Data to use ::
BEGIN

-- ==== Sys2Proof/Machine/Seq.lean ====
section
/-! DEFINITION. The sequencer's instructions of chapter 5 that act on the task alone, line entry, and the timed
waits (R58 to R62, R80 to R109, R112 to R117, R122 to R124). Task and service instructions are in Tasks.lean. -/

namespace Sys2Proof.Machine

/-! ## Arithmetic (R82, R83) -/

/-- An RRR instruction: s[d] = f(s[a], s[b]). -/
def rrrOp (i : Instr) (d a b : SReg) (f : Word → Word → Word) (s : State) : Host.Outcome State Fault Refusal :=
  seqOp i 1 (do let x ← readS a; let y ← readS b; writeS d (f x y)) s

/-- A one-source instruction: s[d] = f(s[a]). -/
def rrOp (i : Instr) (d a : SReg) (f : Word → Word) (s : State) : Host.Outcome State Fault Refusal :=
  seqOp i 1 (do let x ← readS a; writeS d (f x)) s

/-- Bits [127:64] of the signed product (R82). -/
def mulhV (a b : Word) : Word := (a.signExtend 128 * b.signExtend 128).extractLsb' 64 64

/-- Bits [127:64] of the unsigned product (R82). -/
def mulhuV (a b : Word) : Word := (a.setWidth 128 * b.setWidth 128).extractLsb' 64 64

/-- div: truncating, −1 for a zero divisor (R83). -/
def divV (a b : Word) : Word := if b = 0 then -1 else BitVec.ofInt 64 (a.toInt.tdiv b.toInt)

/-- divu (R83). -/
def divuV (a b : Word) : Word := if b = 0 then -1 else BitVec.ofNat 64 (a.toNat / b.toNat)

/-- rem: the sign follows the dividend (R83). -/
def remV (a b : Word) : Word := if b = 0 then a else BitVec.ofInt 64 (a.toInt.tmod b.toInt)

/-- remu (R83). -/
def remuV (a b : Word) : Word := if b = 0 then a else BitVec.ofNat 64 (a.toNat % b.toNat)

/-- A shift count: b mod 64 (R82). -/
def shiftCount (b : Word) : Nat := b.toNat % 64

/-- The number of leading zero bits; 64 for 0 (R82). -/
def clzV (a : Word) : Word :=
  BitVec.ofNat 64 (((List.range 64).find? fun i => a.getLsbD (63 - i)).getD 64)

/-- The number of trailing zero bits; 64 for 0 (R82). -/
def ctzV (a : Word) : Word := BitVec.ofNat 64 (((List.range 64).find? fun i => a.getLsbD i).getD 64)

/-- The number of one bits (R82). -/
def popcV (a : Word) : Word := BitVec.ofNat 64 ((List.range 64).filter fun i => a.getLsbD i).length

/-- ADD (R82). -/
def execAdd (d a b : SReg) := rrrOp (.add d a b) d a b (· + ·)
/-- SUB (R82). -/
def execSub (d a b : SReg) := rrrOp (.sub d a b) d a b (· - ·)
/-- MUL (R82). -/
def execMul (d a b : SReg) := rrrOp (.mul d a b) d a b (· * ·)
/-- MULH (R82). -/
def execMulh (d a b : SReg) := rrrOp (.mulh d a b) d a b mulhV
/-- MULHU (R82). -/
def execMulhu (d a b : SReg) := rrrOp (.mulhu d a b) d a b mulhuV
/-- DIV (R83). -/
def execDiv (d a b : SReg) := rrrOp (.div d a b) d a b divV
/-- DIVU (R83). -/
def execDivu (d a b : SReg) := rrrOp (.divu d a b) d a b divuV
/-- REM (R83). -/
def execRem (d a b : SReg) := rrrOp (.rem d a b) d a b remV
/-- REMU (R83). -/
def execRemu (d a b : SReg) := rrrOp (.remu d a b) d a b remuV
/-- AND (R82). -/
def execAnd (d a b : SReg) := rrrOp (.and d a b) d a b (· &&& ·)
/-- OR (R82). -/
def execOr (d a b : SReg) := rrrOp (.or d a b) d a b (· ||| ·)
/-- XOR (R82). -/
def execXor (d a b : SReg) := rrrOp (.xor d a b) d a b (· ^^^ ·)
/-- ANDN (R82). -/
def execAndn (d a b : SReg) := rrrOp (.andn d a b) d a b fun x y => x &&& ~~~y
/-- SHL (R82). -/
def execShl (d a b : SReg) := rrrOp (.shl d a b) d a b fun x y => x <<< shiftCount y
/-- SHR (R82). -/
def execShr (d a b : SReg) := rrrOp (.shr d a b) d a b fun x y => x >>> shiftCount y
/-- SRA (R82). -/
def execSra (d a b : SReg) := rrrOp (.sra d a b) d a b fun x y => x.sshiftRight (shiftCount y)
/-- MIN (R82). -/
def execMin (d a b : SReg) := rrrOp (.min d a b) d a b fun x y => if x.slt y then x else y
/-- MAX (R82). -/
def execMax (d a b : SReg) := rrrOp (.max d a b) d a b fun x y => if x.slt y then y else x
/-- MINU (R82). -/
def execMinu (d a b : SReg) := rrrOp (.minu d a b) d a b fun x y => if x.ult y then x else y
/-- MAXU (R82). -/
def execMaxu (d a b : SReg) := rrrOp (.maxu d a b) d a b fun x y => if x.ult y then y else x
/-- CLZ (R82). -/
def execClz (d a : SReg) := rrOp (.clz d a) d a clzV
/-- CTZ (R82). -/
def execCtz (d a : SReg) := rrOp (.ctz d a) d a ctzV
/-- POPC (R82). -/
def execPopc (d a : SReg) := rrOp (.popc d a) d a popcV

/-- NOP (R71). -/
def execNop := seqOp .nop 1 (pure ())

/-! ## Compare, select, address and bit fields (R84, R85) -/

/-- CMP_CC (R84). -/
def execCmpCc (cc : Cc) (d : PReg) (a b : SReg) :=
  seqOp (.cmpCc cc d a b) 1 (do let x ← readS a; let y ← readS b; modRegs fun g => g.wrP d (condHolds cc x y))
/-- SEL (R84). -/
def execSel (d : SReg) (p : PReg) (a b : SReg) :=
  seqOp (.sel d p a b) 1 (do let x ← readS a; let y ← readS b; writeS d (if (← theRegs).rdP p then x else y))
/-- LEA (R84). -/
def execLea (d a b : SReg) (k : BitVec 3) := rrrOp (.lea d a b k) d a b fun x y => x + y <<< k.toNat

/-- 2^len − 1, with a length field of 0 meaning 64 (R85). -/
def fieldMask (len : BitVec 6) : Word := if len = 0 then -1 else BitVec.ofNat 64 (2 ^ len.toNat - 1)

END

Set down exactly the lines of the data above, beginning with the line that has "def execCmpCc (cc" and ending with the line that has "def execSel (d", and no others.

def execCmpCc (cc : Cc) (d : PReg) (a b : SReg) :=
  seqOp (.cmpCc cc d a b) 1 (do let x ← readS a; let y ← readS b; modRegs fun g => g.wrP d (condHolds cc x y))
/-- SEL (R84). -/
def execSel (d : SReg) (p : PReg) (a b : SReg) :=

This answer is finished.